[Brief]: Every line of the records below from the line with "queues (.mst c" up to and including the line with "exec (.mscl c" must be reproduced exactly, and no line outside that range.

Entries taken from a collection:
----

/-- PEEK and CHST (R240, R241, Table 8-9): outside the trap bank, with the register free, PEEK of a declared input delivers the
header it finds and 2^63 where there is none; CHST delivers the word of the channel; each two cycles later. What PEEK finds
is the k-th untaken message, and a marker only at the head: that markers count in this numbering is log 49, the model's reading,
as R240 speaks of the k-th untaken message. -/
def Obligations.ChannelReads : Prop :=
  (∀ (s : State) (d : BitVec 5) (i : BitVec 4) (ch : BitVec 7) (f : Firing), s.me.inTrap = false →
    s.ready [.x d.toNat] = true → s.fire = some f →
    let k := s.me.chan ch.toNat
    exec (.peek d i ch) s = .next (s.deliversX d (if (f.ent.inOf ch.toNat).isSome then
      ((k.peek i.toNat).map Msg.header).getD (BitVec.ofNat 64 (2 ^ 63)) else BitVec.ofNat 64 (2 ^ 63)) 2) ∧
    exec (.chst d ch) s = .next (s.deliversX d (BitVec.ofNat 64 (k.untaken.length + 2 ^ 5 * (k.slots - k.used) +
      2 ^ 10 * k.slots + (if k.markerNext then 2 ^ 15 else 0) + 2 ^ 16 * (k.takenBy s.me.band).length +
      (if (f.ent.inOf ch.toNat).isSome then 2 ^ 21 else 0))) 2)) ∧
  (∀ (k : Chan) (n : Nat), let l := k.items.filter (fun i => i.taken.isNone)
     (l.length ≤ n → k.peek n = none) ∧
     (∀ i, l[n]? = some i → k.peek n = if i.msg.isMarker = true ∧ n ≠ 0 then none else some i.msg))

/-- Bell lines (R97, R156, R242): BELLA by a member whose flag is clear, once the firing's loads and atomics within the line's
scope are performed, sets it, and the last arrival clears every flag and flips the phase; BELLW delivers the phase once the
own flag is clear; BELLT delivers flag and phase; a line that is unbound, or a column that is no member, traps with 0x18B.
That BELLW delivers 2 cycles later is log 50, and that the flip is there at once, beside the delays of R98, log 13: the model's
choices. -/
def Obligations.Bells : Prop :=
  ∀ (s : State) (d l : BitVec 5), s.ready [.x d.toNat] = true →
    let b := s.bell (dieOf s.cur) l.toNat
    (b.group = none → exec (.bella l) s = s.trap 0x18B (w64 l.toNat) ∧ exec (.bellw d l) s = s.trap 0x18B (w64 l.toNat) ∧
      exec (.bellt d l) s = s.trap 0x18B (w64 l.toNat)) ∧
    (∀ g, b.group = some g →
      let ms := members (s.groupMap g)
      (s.cur ∉ ms → exec (.bella l) s = s.trap 0x18B (w64 l.toNat)) ∧
      (s.cur ∈ ms →
        (s.cur ∈ b.flags → exec (.bella l) s = .next { s with last := .stalled } ∧
          exec (.bellw d l) s = .next { s with last := .stalled }) ∧
        (s.cur ∉ b.flags →
          (s.relWaitAt (bellScope ms) = true → exec (.bella l) s = .next { s with last := .stalled }) ∧
          (s.relWaitAt (bellScope ms) = false → (∀ p ∈ ms, p = s.cur ∨ p ∈ b.flags) → exec (.bella l) s =
            .next (s.setBell l.toNat ms { b with flags := [], phase := !b.phase }).done) ∧
          (s.relWaitAt (bellScope ms) = false → (∃ p ∈ ms, p ≠ s.cur ∧ p ∉ b.flags) → exec (.bella l) s =
            .next (s.setBell l.toNat ms { b with flags := s.cur :: b.flags }).done) ∧
          exec (.bellw d l) s = .next (s.delivers (.x d.toNat) (BitVec.ofNat 512 (if b.phase then 1 else 0)) 2)) ∧
        exec (.bellt d l) s = .next (s.delivers (.x d.toNat)
          (BitVec.ofNat 512 ((if s.cur ∈ b.flags then 1 else 0) + (if b.phase then 2 else 0))) 2)))

/-! ## Matrix commands -/

/-- Matrix commands at issue (R277, R283, R285, R291 to R295, R301, R302): with the tile declared, the checks passed and room
in the queue, the command enters it, MRD, SEEDX and SEEDFIT hold their register pending, MMA and MMAG advance their streams
and account for the reads of compressed handles' tile counts, and nothing else changes; an undeclared tile or one named in the trap
bank traps with 0x080, an address or a group that fails its checks with its cause, MRD.W of a float tile with 0x081, more than 32
rows with 0x083; a full queue stalls. That the checks use the mode the tile has after the commands queued before is log 51, that
the queue's two entries count the waiting commands only log 52, that an operand through window 15 gives 0x101 log 146: the
model's choices. -/
def Obligations.MatrixIssue : Prop :=
  ∀ (s : State) (c : BitVec 3) (a b d v : BitVec 5) (z e r m1 : BitVec 1) (m : BitVec 3) (g : BitVec 2),
    let T := c.toNat
    let queues := fun (i : Instr) (op : MOp) (dst : Option Reg) => ∃ t, exec i s = .next t ∧ s.Queues op dst s.bk.sagb t
    let row := fieldW (s.X b) 4 0
    let seg := fieldW (s.X b) 6 5
    let rdy := s.ready [.x a.toNat, .x b.toNat] = true
    (s.tileReady c →
      queues (.mzero c m1) (.zero T (m1 == 1)) none ∧
      queues (.mprom c) (.prom T) none ∧
      (s.ready [.x b.toNat, .v v.toNat] = true →
        (s.me.modeOf T = false → queues (.mrdW c v b) (.read T v.toNat row seg 0 0 false) (some (.v v.toNat))) ∧
        (s.me.modeOf T = true → exec (.mrdW c v b) s = s.trap 0x081 (w64 (T + 2 ^ 11))) ∧
        queues (.mrdF32 c v b z m) (.read T v.toNat row seg 1 m.toNat (z == 1)) (some (.v v.toNat)) ∧
        queues (.mrdBf16 c v b z m) (.read T v.toNat row seg 2 m.toNat (z == 1)) (some (.v v.toNat)) ∧
        queues (.mrdRaw c v b) (.read T v.toNat row seg 3 0 false) (some (.v v.toNat))) ∧
      (s.ready [.v v.toNat] = true → queues (.mrdStat c v) (.read T v.toNat 0 0 4 0 false) (some (.v v.toNat))) ∧
      (rdy → ∀ k, mxAddr s.cur (s.X a) (ownWin (fun w => w != 0)) = .ok k →
        let stride := fieldW (s.X b) 23 0
        let so := fieldW (s.X b) 43 24
        (z = 1 → winInt k.win = false) → k.off % winAlign k.win = 0 → stride % winAlign k.win = 0 →
        k.off + 31 * stride + ceilDiv (32 * winBits k.win) 8 ≤ 2 ^ 20 → (e = 1 → so % 4 = 0 ∧ so + 128 ≤ 2 ^ 20) →
        queues (.mst c a b e z m) (.store T k.off k.win stride (if e = 1 then some so else none) (z == 1) m.toNat) none) ∧
      (rdy → ∀ x, mxAddr s.cur (s.X a) (ownWin (fun w => w != 0)) = .error x → exec (.mst c a b e z m) s = s.trap x.1 x.2) ∧
      (s.ready [.x a.toNat] = true → ∀ x, mxAddr s.cur (s.X a) (fun k => !k.glob && (k.win == 0 || k.win == 14)) = .error x →
        exec (.mscl c a r) s = s.trap x.1 x.2) ∧
      (s.ready [.x a.toNat] = true → ∀ k, mxAddr s.cur (s.X a) (fun k => !k.glob && (k.win == 0 || k.win == 14)) = .ok k →
        k.off % 4 = 0 → k.off + 128 ≤ 2 ^ 20 → queues (.mscl c a r) (.scale T k.col k.off (r == 1)) none) ∧
      (rdy →
        let steps := fieldW (s.X b) 15 0
        let ms := mmagCounts (s.X b) (g.toNat + 1)
        let total := ms.foldl (· + ·) 0
        let issues := fun (i : Instr) (spans : List (Nat × Nat × Nat)) =>
          (steps = 0 → queues i (.mma T []) none) ∧
          (steps ≠ 0 →
            (∀ gs, s.mmaGroups T (s.X a) steps (fieldW (s.X b) 35 16) spans = .ok gs →
              let u := s.countWords T gs
              ∃ t, exec i s = .next t ∧
                u.Queues (.mma T gs) none ((u.me.advance gs).bank u.me.band).sagb t) ∧
            (∀ cause tval, s.mmaGroups T (s.X a) steps (fieldW (s.X b) 35 16) spans = .error (cause, tval) →
              exec i s = s.trap cause tval))
        issues (.mma c a b g) [(g.toNat, 0, 32)] ∧
        (total ≤ 32 → issues (.mmag c a b g) (mmagSpans ms 0 0)) ∧
        (32 < total → exec (.mmag c a b g) s = s.trap 0x083 (w64 (fieldW (s.X b) 59 36))))) ∧
    (s.ready [.x a.toNat, .x b.toNat, .x d.toNat] = true → s.me.mq.length < 2 →
      (∀ x, seedAddr s.cur (s.X a) (fun w => w == 0 || w == 11) (fun _ => 2048) = .error x →
        exec (.seedx d a b) s = s.trap x.1 x.2) ∧
      (∀ x, seedAddr s.cur (s.X a) (fun w => w == 11 || w == 14) (fun c => if c.win = 11 then 2048 else 4096) = .error x →
        exec (.seedfit d a b v) s = s.trap x.1 x.2) ∧
      (∀ k o, seedAddr s.cur (s.X a) (fun w => w == 0 || w == 11) (fun _ => 2048) = .ok k →
        seedAddr s.cur (s.X b) (fun w => w == 0) (fun _ => 64) = .ok o →
        queues (.seedx d a b) (.seedx d.toNat o.off k.off) (some (.x d.toNat))) ∧
      (∀ k o, seedAddr s.cur (s.X a) (fun w => w == 11 || w == 14) (fun c => if c.win = 11 then 2048 else 4096) = .ok k →
        seedAddr s.cur (s.X b) (fun w => w == 0) (fun _ => 64) = .ok o →
        queues (.seedfit d a b v) (.seedfit d.toNat k.off k.win o.off v.toNat) (some (.x d.toNat)))) ∧
    (s.ready [.x a.toNat, .x b.toNat, .v v.toNat] = true →
      ((s.me.inTrap = true ∨ bitN (s.fire.elim 0 (·.ent.acc)) T = false) →
        ∀ i ∈ [Instr.mzero c m1, .mprom c, .mrdW c v b, .mrdF32 c v b z m, .mrdBf16 c v b z m, .mrdRaw c v b, .mrdStat c v,
          .mst c a b e z m, .mscl c a r, .mma c a b g, .mmag c a b g], exec i s = s.trap 0x080 (w64 T)) ∧
      (s.me.inTrap = false → bitN (s.fire.elim 0 (·.ent.acc)) T = true → 2 ≤ s.me.mq.length →
        ∀ i ∈ [Instr.mzero c m1, .mprom c, .mrdF32 c v b z m, .mrdBf16 c v b z m, .mrdRaw c v b, .mrdStat c v],
          exec i s = .next { s with last := .stalled }))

----

[Result of this task]:
        queues (.mst c a b e z m) (.store T k.off k.win stride (if e = 1 then some so else none) (z == 1) m.toNat) none) ∧
      (rdy → ∀ x, mxAddr s.cur (s.X a) (ownWin (fun w => w != 0)) = .error x → exec (.mst c a b e z m) s = s.trap x.1 x.2) ∧
      (s.ready [.x a.toNat] = true → ∀ x, mxAddr s.cur (s.X a) (fun k => !k.glob && (k.win == 0 || k.win == 14)) = .error x →
        exec (.mscl c a r) s = s.trap x.1 x.2) ∧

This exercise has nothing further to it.